Comparable animals/insects

Insects that are often confused with wasps are bees and bumblebees. Wasps can be distinguished from bees and bumblebees by their lack of hair. Bees and bumblebees can also be distinguished from wasps because they are both less aggressive than wasps. Wasps are also usually slightly smaller than bees and bumblebees.


Wasps are social insects that live in a colony of a few hundred to a thousand wasps. They live in wasp nests that are made by the wasp queen from a porridge consisting of wood fibres from, for example, fences and tree bark and saliva. These nests can be recognised by a striped pattern and are about 20 to 30 centimetres in size. In winter all wasps die, except the queens, who hibernate.

What does a wasp eat?

Wasps search for food within a radius of a few hundred metres to 1 kilometre around their nest. Wasps feed on protein-rich insects such as flies, bees and caterpillars. They also like anything sweet like lemonade, syrup, jam, fruit, nectar and even beer. The workers feed on drops of sweetener excreted by the larvae.

Enemies of the wasp

Enemies of the wasp are birds, spiders and other wasps. These animals eat wasps. Humans are also enemies of wasps because wasp nests are often fought when they are in undesirable locations.

Production and Lifespan

Wasp reproduction begins with the queen laying eggs in hexagonal brood cells in the wasp’s nest around the end of April. She covers these cells and when the eggs hatch after 7-10 days the larvae are fed with pieces of insects. After 1-2 weeks the larvae pupate and hatch after another 1-2 weeks. The total process from egg to adult wasp takes 3 to 5 weeks.

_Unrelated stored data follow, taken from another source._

/-- Check 7 (R212, R213, R219): the livery, or the detail of NO_LIVERY. -/
def Dev.liveryOf (d : Dev) (p : Packet) : Except Nat Nat :=
  match d.mapPid (packetIdent p) with
  | none => .error 0x0100
  | some n =>
    let q := if p.src.transport = .rdma then (d.qp? p.src.key).bind Qp.livery else none
    if (d.livery? n).all fun l => l.state == .deleting then .error 0x0100
    else if n ≠ p.livery ∨ (q.any fun l => l != n) then .error (0x0200 + n)
    else .ok n

/-- Check 6 (R73): what a module that is not the active one serves. -/
def servedOnStandby (op : Nat) : Bool := op / 256 ∈ [0x00, 0x07, 0x09, 0x0A, 0x0B, 0x0C] || isQuery op

/-- The trailer of a request (R72): its last 24 parameter bytes. -/
def trailerOf (p : Packet) : List Byte := (fit (8 * p.plen) p.params).drop (8 * p.plen - 24)

/-- Check 10 (R72, R390): the slot that authenticates a request of a livery, or the failure and whether it counts in AUTH_FAIL. -/
def Dev.authCheck (d : Dev) (op : Nat) (p : Packet) (need : Nat) (n : Nat) : Except (Nat × Nat × Bool) Nat :=
  let k := fieldAt (trailerOf p) 0 1
  let s := d.keySlot k
  let mask := match d.livery? n with | some l => l.keyMask | none => 0
  if d.cve.ent = 2 then .error (0x800F, 0x0C01, false)
  else if p.plen < need + 3 ∨ 64 ≤ k ∨ s.state = 0 ∨ s.role ≠ 1 ∨ !(bit mask k) ∨ !(d.flag Reg.cveCtl 0) then .error (0x800E, k, true)
  else if s.state = 2 ∧ (d.signSlot k).isNone then .error (0x8007, k, false)
  else if s.tag (packetCounter false p.tag) ((packetBytes op p).take (8 + 8 * p.plen)) = (trailerOf p).drop 8 then .ok k
  else .error (0x800E, k, true)

/-- The failures of checks 3 to 6, which do not depend on the livery (R73). -/
def Dev.earlyFault (d : Dev) (op : Nat) (p : Packet) (s : Option Session) : Option (Nat × Nat) :=
  let top := match s with | some x => x.version.toNat % 16 | none => 0
  if p.version.toNat / 16 ≠ 1 ∨ top < p.version.toNat % 16 then some (0x8002, 0x1210)
  else match opInfo op with
    | none => some (0x8001, if op = 0x0A80 then 3 else 1)
    | some i =>
      let need := plenRequired op i (fit (8 * p.plen) p.params)
      if p.plen < need then some (0x8003, need)
      else if !d.isActive && !(servedOnStandby op) then some (0x800A, 0)
      else none

/-- The failures of checks 8 and 9 (R73, R219): the status, its detail, and the livery counter that it counts in. -/
def Dev.stateFault (d : Dev) (op generation n : Nat) : Option (Nat × Nat × Nat) :=
  if op / 256 ≠ 0 ∧ generation ≠ d.generation n then some (0x8005, 0, 3)
  else if op / 256 = 0 ∨ op / 256 = 6 ∨ isQuery op then none
  else match (d.livery? n).map Livery.state with
    | some .freezing => some (0x8006, 2, 4)
    | some .restoring => some (0x8006, 2, 4)
    | some .frozen => some (0x8006, 1, 4)
    | some .saving => some (0x8006, 1, 4)
    | _ => none

/-- A request that maps to no livery is counted (R73 step 7): LVY_UNMAPPED, with PID_UNMAPPED when it leaves zero. -/
def Dev.noteUnmapped (d : Dev) (detail : Nat) : Dev :=
  if detail ≠ 0x0100 then d
  else
    let first := d.raw Reg.lvyUnmapped = 0
    let d := d.countReg Reg.lvyUnmapped 1
    if first then d.raise 0x158 else d

/-- Commands that are held for their due time. -/
def Dev.heldCmds (d : Dev) : Nat := (d.cp.cmds.filter fun c => match c.phase with | .held _ => true | _ => false).length

/-- Check 12 (R73): the status and detail of a missing slot, with the bit and the event of its limit. -/
def Dev.limitFault (d : Dev) (c : Cmd) (hold : Bool) : Option (Nat × Nat × Nat) :=
  if hold then (if 1024 ≤ d.heldCmds then some (3, 2, 0x01D) else none)
  else if ((opInfo c.op).any OpInfo.long) && (freeKey LongOp.slot d.cp.longOps 256 0).isNone then some (2, 1, 0x01C)
  else none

The workers take over the queen’s tasks, except laying eggs, which the queen continues to do. As the colony grows, the nest expands. It is only later in the season, around August and September, that intestines (males) and new queens emerge from the eggs. As soon as there is a night frost all wasps die. Only the new queens survive and hibernate, to start a new wasp nest in spring.

Nuisance & diseases

Wasps cause particular nuisance by stabbing and building their nests in and around houses. They come for sweets and quickly feel threatened so they can stabbing. A wasp sting usually causes a painful, itchy swelling. How you react to it varies from person to person. For some wasp stings only cause local itching and pain, for others it causes a severe allergic reaction with symptoms such as nausea and rash all over the body. If a wasp stings the tongue or throat it can even block the respiratory tract.

The nests also cause nuisance as this can lead to damage to buildings and insulation material. Nests near places where many people live make the wasps more likely to come into contact with people, which increases the risk of wasp stings.